— Work request —
Would you please return the lines of the material that contain the word "exact"?

— Data to use —
-- ==== Sys2Proof/Laws/Meanings.lean ====
section
/-! SUPPORT. Every meaning answers a next state and keeps the canonical form of the stores (`Keeps`), one lemma per meaning. -/

namespace Sys2Proof.Machine
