/-- What `onJob` changes, and what it leaves. -/
@[simp] theorem onJob_nvm (d : Dev) (k : Nat) (f : NvmJob → NvmJob) : (d.onJob k f).nvm = { d.nvm with jobs := upd d.nvm.jobs k f } := rfl
@[simp] theorem onJob_others (d : Dev) (k : Nat) (f : NvmJob → NvmJob) :
    (d.onJob k f).ident = d.ident ∧ (d.onJob k f).lnk = d.lnk ∧ (d.onJob k f).tmb = d.tmb ∧ (d.onJob k f).lanes = d.lanes ∧
    (d.onJob k f).quads = d.quads ∧ (d.onJob k f).rx = d.rx ∧ (d.onJob k f).outs = d.outs ∧ (d.onJob k f).ins = d.ins ∧
    (d.onJob k f).tx = d.tx ∧ (d.onJob k f).fe = d.fe ∧ (d.onJob k f).gov = d.gov ∧ (d.onJob k f).fre = d.fre ∧ (d.onJob k f).sig = d.sig ∧
    (d.onJob k f).chains = d.chains ∧ (d.onJob k f).weave = d.weave ∧ (d.onJob k f).xce = d.xce ∧ (d.onJob k f).mem = d.mem ∧
    (d.onJob k f).fab = d.fab ∧ (d.onJob k f).dma = d.dma ∧ (d.onJob k f).cores = d.cores ∧ (d.onJob k f).dpd = d.dpd ∧
    (d.onJob k f).cal = d.cal ∧ (d.onJob k f).syn = d.syn ∧ (d.onJob k f).bcn = d.bcn ∧ (d.onJob k f).ctl = d.ctl ∧
    (d.onJob k f).pwr = d.pwr ∧ (d.onJob k f).qs = d.qs ∧ (d.onJob k f).free = d.free :=
  ⟨rfl, rfl, rfl, rfl, rfl, rfl, rfl, rfl, rfl, rfl, rfl, rfl, rfl, rfl, rfl, rfl, rfl, rfl, rfl, rfl, rfl, rfl, rfl, rfl, rfl, rfl, rfl, rfl⟩

/-- A counter of the unit's power records raised, and what that leaves. -/
@[simp] theorem pwrCount_lnk (d : Dev) (k n : Nat) : (d.pwrCount k n).lnk = d.lnk ∧ (d.pwrCount k n).tmb = d.tmb ∧ (d.pwrCount k n).mem = d.mem :=
  ⟨rfl, rfl, rfl⟩

/-- A frame put behind the others of a port changes the link alone. -/
theorem post_eq (d : Dev) (port : Nat) (w : Waiting) : d.post port w = { d with lnk := (d.post port w).lnk } := by
  unfold Dev.post
  split <;> rfl

/-- A packet handed to an egress queue changes the link alone. -/
theorem sendPkt_eq (d : Dev) (port queue : Nat) (dst : Addr) (type flags session channel : Nat) (payload : List Nat) (a b : Nat) :
    d.sendPkt port queue dst type flags session channel payload a b
      = { d with lnk := (d.sendPkt port queue dst type flags session channel payload a b).lnk } := post_eq _ _ _

/-- The frames of a response change the link alone. -/
theorem sendRsp_eq (d : Dev) (r : Rsp) : d.sendRsp r = { d with lnk := (d.sendRsp r).lnk } := by
  unfold Dev.sendRsp
  generalize r.frames d 2 d.axis = l
  induction l generalizing d with
  | nil => rfl
  | cons f l ih =>
    rw [List.foldl_cons, ih, post_eq]

/-- Raising an event changes the link alone. -/
theorem raiseEv_eq (d : Dev) (e : EvCode) (args : List Field) : raiseEv d e args = { d with lnk := (raiseEv d e args).lnk } := rfl

/-- A response changes the link, and a launch buffer where it is spread (R138). -/
theorem respond_eq (d : Dev) (h : Hdr) (info : CmdInfo) (r : Reply) :
    (respond d h info r).1 = { d with
      lnk := (respond d h info r).1.lnk
      tmb := { d.tmb with launches := (respond d h info r).1.tmb.launches } } := by
  have hs : ∀ (d : Dev) b p, sendSpread d b p = { d with
      lnk := (sendSpread d b p).lnk
      tmb := { d.tmb with launches := (sendSpread d b p).tmb.launches } } := by
    intro d b p
    unfold sendSpread
    simp only
    split
    · split <;> rfl
    · rfl
  have ha : ∀ (d : Dev) p, d.answer h p = { d with
      lnk := (d.answer h p).lnk
      tmb := { d.tmb with launches := (d.answer h p).tmb.launches } } := by
    intro d p
    have hr := sendRsp_eq d p
    unfold Dev.answer
    split
    · split
      · exact hs _ _ _
      · rw [hr]
    · rw [hr]
  unfold respond
  simp only
  repeat' split
  all_goals first | exact ha _ _ | rfl

/-- A command that completes changes the link, and a launch buffer where its response is spread. -/
theorem finish_eq (d : Dev) (h : Hdr) (info : CmdInfo) (r : Reply) (t : Nat) :
    finish d h info r t = { d with
      lnk := (finish d h info r t).lnk
      tmb := { d.tmb with launches := (finish d h info r t).tmb.launches } } := by
  unfold finish
  generalize hp : respond d h info r = p
  have e := respond_eq d h info r
  rw [hp] at e
  obtain ⟨x, q⟩ := p
  simp only at e ⊢
  rw [e]
  rfl

end Sys2Proof.Machine
end

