theorem witness_MatrixRequests_6_targetTimeout :
    7 ≤ 7 ∧ (nth (st fun d => { d with tmb := { d.tmb with cyc := 1966080000 }, fab := { d.fab with waiting := [⟨{ (default : FabReq) with master := 14 }, 8, 7, 0, false, false⟩] } } : State).dev.fab.targets 7).faulted = false ∧
    ((st fun d => { d with tmb := { d.tmb with cyc := 1966080000 }, fab := { d.fab with waiting := [⟨{ (default : FabReq) with master := 14 }, 8, 7, 0, false, false⟩] } } : State).dev.fab.waiting.find? (fun x => x.req.master == 14 && x.target == 7 && timedOut (st fun d => { d with tmb := { d.tmb with cyc := 1966080000 }, fab := { d.fab with waiting := [⟨{ (default : FabReq) with master := 14 }, 8, 7, 0, false, false⟩] } } : State).dev x) = some (⟨{ (default : FabReq) with master := 14 }, 8, 7, 0, false, false⟩ : FabWait)) := by decide +kernel

theorem witness_MatrixRequests :
    0 < ({ master := 14, len := 1 } : FabReq).len ∧ ({ master := 14, len := 1 } : FabReq).len ≤ 4096 ∧ ({ master := 14, len := 1 } : FabReq).master ≤ 14 ∧ domOn unitW.dev (masterDomain ({ master := 14, len := 1 } : FabReq).master) = true ∧ closed unitW.dev (masterDomain ({ master := 14, len := 1 } : FabReq).master) = false ∧
    (unitW.dev.fab.waiting.any (fun w => w.imposed && w.req == { ({ master := 14, len := 1 } : FabReq) with hold := w.req.hold }) = false) ∧
    takeReq unitW.dev unitW.dev.fab.waiting ({ master := 14, len := 1 } : FabReq) ({ master := 14, len := 1 } : FabReq).hold = .error 0 ∧
    0 < ({ master := 0, len := 1, addr := 0x100000000 } : FabReq).len ∧ ({ master := 0, len := 1, addr := 0x100000000 } : FabReq).len ≤ 4096 ∧ ({ master := 0, len := 1, addr := 0x100000000 } : FabReq).master ≤ 14 ∧ domOn unitW.dev (masterDomain ({ master := 0, len := 1, addr := 0x100000000 } : FabReq).master) = true ∧ closed unitW.dev (masterDomain ({ master := 0, len := 1, addr := 0x100000000 } : FabReq).master) = false ∧
    (unitW.dev.fab.waiting.any (fun w => w.imposed && w.req == { ({ master := 0, len := 1, addr := 0x100000000 } : FabReq) with hold := w.req.hold }) = false) ∧
    takeReq unitW.dev unitW.dev.fab.waiting ({ master := 0, len := 1, addr := 0x100000000 } : FabReq) ({ master := 0, len := 1, addr := 0x100000000 } : FabReq).hold = .held 7 0 ∧
    0 < ({ master := 0, len := 1, addr := 0x100000000, write := true, data := [255] } : FabReq).len ∧ ({ master := 0, len := 1, addr := 0x100000000, write := true, data := [255] } : FabReq).len ≤ 4096 ∧ ({ master := 0, len := 1, addr := 0x100000000, write := true, data := [255] } : FabReq).master ≤ 14 ∧ domOn (st fun d => { d with fab := { d.fab with layer := 0 } } : State).dev (masterDomain ({ master := 0, len := 1, addr := 0x100000000, write := true, data := [255] } : FabReq).master) = true ∧ closed (st fun d => { d with fab := { d.fab with layer := 0 } } : State).dev (masterDomain ({ master := 0, len := 1, addr := 0x100000000, write := true, data := [255] } : FabReq).master) = false ∧
    ((st fun d => { d with fab := { d.fab with layer := 0 } } : State).dev.fab.waiting.any (fun w => w.imposed && w.req == { ({ master := 0, len := 1, addr := 0x100000000, write := true, data := [255] } : FabReq) with hold := w.req.hold }) = false) ∧
    takeReq (st fun d => { d with fab := { d.fab with layer := 0 } } : State).dev (st fun d => { d with fab := { d.fab with layer := 0 } } : State).dev.fab.waiting ({ master := 0, len := 1, addr := 0x100000000, write := true, data := [255] } : FabReq) ({ master := 0, len := 1, addr := 0x100000000, write := true, data := [255] } : FabReq).hold = .served 0 ∧ lockMissed (st fun d => { d with fab := { d.fab with layer := 0 } } : State).dev 0 ({ master := 0, len := 1, addr := 0x100000000, write := true, data := [255] } : FabReq) = false ∧
    (nth (st fun d => { d with tmb := { d.tmb with cyc := 128 }, fab := { d.fab with targets := List.replicate 8 { lock := some (14, 8, 0) } } } : State).dev.fab.targets 7).lock = some (14, 8, 0) ∧ 0 + 128 ≤ (st fun d => { d with tmb := { d.tmb with cyc := 128 }, fab := { d.fab with targets := List.replicate 8 { lock := some (14, 8, 0) } } } : State).dev.now ∧
    ((st fun d => { d with tmb := { d.tmb with cyc := 1966080 }, fab := { d.fab with layer := 0, waiting := [⟨default, 8, 0, 0, false, false⟩] } } : State).dev.fab.layer = 0 ∧ (st fun d => { d with tmb := { d.tmb with cyc := 1966080 }, fab := { d.fab with layer := 0, waiting := [⟨default, 8, 0, 0, false, false⟩] } } : State).dev.fab.lastGrant + 1966080 ≤ (st fun d => { d with tmb := { d.tmb with cyc := 1966080 }, fab := { d.fab with layer := 0, waiting := [⟨default, 8, 0, 0, false, false⟩] } } : State).dev.now ∧ (st fun d => { d with tmb := { d.tmb with cyc := 1966080 }, fab := { d.fab with layer := 0, waiting := [⟨default, 8, 0, 0, false, false⟩] } } : State).dev.fab.waiting.any (fun w => decide (w.since + 1966080 ≤ (st fun d => { d with tmb := { d.tmb with cyc := 1966080 }, fab := { d.fab with layer := 0, waiting := [⟨default, 8, 0, 0, false, false⟩] } } : State).dev.now)) = true) ∧
    (st fun d => { d with fab := { d.fab with layer := 2 } } : State).dev.fab.layer = 2 ∧ true = true ∧
    14 ≤ 14 ∧
    (st fun d => { d with pwr := { d.pwr with steps := [(5, false)] }, fab := { d.fab with closing := [(5, 0)] } } : State).dev.pwr.steps.head? = some (5, false) ∧ closed (st fun d => { d with pwr := { d.pwr with steps := [(5, false)] }, fab := { d.fab with closing := [(5, 0)] } } : State).dev 5 = true ∧ 5 ≠ 1 ∧
    (st fun d => { d with pwr := { d.pwr with steps := [(1, false)] }, fab := { d.fab with closing := [(1, 0)] } } : State).dev.pwr.steps.head? = some (1, false) ∧ closed (st fun d => { d with pwr := { d.pwr with steps := [(1, false)] }, fab := { d.fab with closing := [(1, 0)] } } : State).dev 1 = true ∧ 1 = 1 ∧
    unitW.dev.pwr.steps.head? ≠ some (1, false) ∧
    ((st fun d => { d with tmb := { d.tmb with cyc := 39322 }, fab := { d.fab with closing := [(9, 0)] } } : State).dev.fab.closing.any (fun c => c.1 == 9 && decide (c.2 + ceilDiv ((st fun d => { d with tmb := { d.tmb with cyc := 39322 }, fab := { d.fab with closing := [(9, 0)] } } : State).dev.fab.drainLimit * tickHz) 1000000 ≤ (st fun d => { d with tmb := { d.tmb with cyc := 39322 }, fab := { d.fab with closing := [(9, 0)] } } : State).dev.now)) = true) := by
  and_intros <;> decide +kernel

theorem witness_DmaChannels_10_descriptorFetch :
    (nth (dmaW 1 { descW with n0 := 0 } : State).dev.dma 31).enable = true ∧ (nth (dmaW 1 { descW with n0 := 0 } : State).dev.dma 31).st = 1 ∧ (nth (dmaW 1 { descW with n0 := 0 } : State).dev.dma 31).reread = false ∧
    chanMay (dmaW 1 { descW with n0 := 0 } : State).dev (nth (dmaW 1 { descW with n0 := 0 } : State).dev.dma 31) (nth (dmaW 1 { descW with n0 := 0 } : State).dev.dma 31).desc 64 false true = true ∧
    busDo (dmaW 1 { descW with n0 := 0 } : State).dev { master := 10, addr := (nth (dmaW 1 { descW with n0 := 0 } : State).dev.dma 31).desc, len := 64 } = some (none, ((busW (dmaW 1 { descW with n0 := 0 }) { master := 10, addr := (nth (dmaW 1 { descW with n0 := 0 }).dev.dma 31).desc, len := 64 }).2.1 : FabResp), ((busW (dmaW 1 { descW with n0 := 0 }) { master := 10, addr := (nth (dmaW 1 { descW with n0 := 0 }).dev.dma 31).desc, len := 64 }).2.2 : Dev)) ∧ (descOf ((busW (dmaW 1 { descW with n0 := 0 }) { master := 10, addr := (nth (dmaW 1 { descW with n0 := 0 }).dev.dma 31).desc, len := 64 }).2.1 : FabResp).data).ok = false ∧ (((busW (dmaW 1 { descW with n0 := 0 }) { master := 10, addr := (nth (dmaW 1 { descW with n0 := 0 }).dev.dma 31).desc, len := 64 }).2.1 : FabResp).thorn.isEmpty = true) := by
  exact ⟨by decide, by decide, by decide, by decide, busW_ok (by decide +kernel), by decide +kernel, by decide +kernel⟩

theorem witness_DmaChannels_11_descriptorFetch :
    (nth (dmaW 1 descW : State).dev.dma 31).enable = true ∧ (nth (dmaW 1 descW : State).dev.dma 31).st = 1 ∧ (nth (dmaW 1 descW : State).dev.dma 31).reread = false ∧
    chanMay (dmaW 1 descW : State).dev (nth (dmaW 1 descW : State).dev.dma 31) (nth (dmaW 1 descW : State).dev.dma 31).desc 64 false true = true ∧
    busDo (dmaW 1 descW : State).dev { master := 10, addr := (nth (dmaW 1 descW : State).dev.dma 31).desc, len := 64 } = some (none, ((busW (dmaW 1 descW) { master := 10, addr := (nth (dmaW 1 descW).dev.dma 31).desc, len := 64 }).2.1 : FabResp), ((busW (dmaW 1 descW) { master := 10, addr := (nth (dmaW 1 descW).dev.dma 31).desc, len := 64 }).2.2 : Dev)) ∧ (descOf ((busW (dmaW 1 descW) { master := 10, addr := (nth (dmaW 1 descW).dev.dma 31).desc, len := 64 }).2.1 : FabResp).data).ok = true ∧ ((busW (dmaW 1 descW) { master := 10, addr := (nth (dmaW 1 descW).dev.dma 31).desc, len := 64 }).2.1 : FabResp).thorn.isEmpty = true := by
  exact ⟨by decide, by decide, by decide, by decide, busW_ok (by decide +kernel), by decide +kernel, by decide +kernel⟩

theorem witness_DmaChannels_12_dmaBurst :
    (nth (dmaW 2 descW : State).dev.dma 0).fetched = some descW ∧ (nth (dmaW 2 descW : State).dev.dma 0).enable = true ∧ (nth (dmaW 2 descW : State).dev.dma 0).st = 2 ∧ (nth (dmaW 2 descW : State).dev.dma 0).i2 < descW.n2 ∧ burstNext (dmaW 2 descW : State).dev 0 = true ∧
    burstOf (nth (dmaW 2 descW : State).dev.dma 0) descW = (0x100001000, 0x100002000, 8) ∧
    chanMay (dmaW 2 descW : State).dev (nth (dmaW 2 descW : State).dev.dma 0) 0x100001000 8 false false = true ∧ chanMay (dmaW 2 descW : State).dev (nth (dmaW 2 descW : State).dev.dma 0) 0x100002000 8 true false = true ∧
    ((burstS).dev : Dev) = { (dmaW 2 descW : State).dev with fab := { (dmaW 2 descW : State).dev.fab with granted := 0 } } ∧ busDo ((burstS).dev : Dev) { master := 10, addr := 0x100001000, len := 8 } = some (none, ((busW burstS { master := 10, addr := 0x100001000, len := 8 }).2.1 : FabResp), ((busW burstS { master := 10, addr := 0x100001000, len := 8 }).2.2 : Dev)) ∧ ((busW burstS { master := 10, addr := 0x100001000, len := 8 }).2.1 : FabResp).thorn = [] ∧
    busDo ((busW burstS { master := 10, addr := 0x100001000, len := 8 }).2.2 : Dev) { master := 10, addr := 0x100002000, len := 8, write := true, data := ((busW burstS { master := 10, addr := 0x100001000, len := 8 }).2.1 : FabResp).data } = some (none, ((busW { pending := [], dev := (busW burstS { master := 10, addr := 0x100001000, len := 8 }).2.2 } { master := 10, addr := 0x100002000, len := 8, write := true, data := [0, 0, 0, 0, 0, 0, 0, 0] }).2.1 : FabResp), ((busW { pending := [], dev := (busW burstS { master := 10, addr := 0x100001000, len := 8 }).2.2 } { master := 10, addr := 0x100002000, len := 8, write := true, data := [0, 0, 0, 0, 0, 0, 0, 0] }).2.2 : Dev)) ∧
    descW.ctl.testBit 22 = false := by
  refine ⟨by decide, by decide, by decide, by decide, by decide +kernel, by decide +kernel, by decide +kernel, by decide +kernel, rfl,
    busW_ok (s := burstS) (by decide +kernel), by decide +kernel, ?_, by decide⟩
  have hd : (busW burstS { master := 10, addr := 0x100001000, len := 8 }).2.1.data = [0, 0, 0, 0, 0, 0, 0, 0] := by decide +kernel
  rw [hd]
  exact busW_ok (s := { pending := [], dev := (busW burstS { master := 10, addr := 0x100001000, len := 8 }).2.2 }) (by decide +kernel)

— Exercise output —
      · exact hs _ _ _
  all_goals first | exact ha _ _ | rfl
  exact ⟨by decide, by decide, by decide, by decide, busW_ok (by decide +kernel), by decide +kernel, by decide +kernel⟩
  exact ⟨by decide, by decide, by decide, by decide, busW_ok (by decide +kernel), by decide +kernel, by decide +kernel⟩
  exact busW_ok (s := { pending := [], dev := (busW burstS { master := 10, addr := 0x100001000, len := 8 }).2.2 }) (by decide +kernel)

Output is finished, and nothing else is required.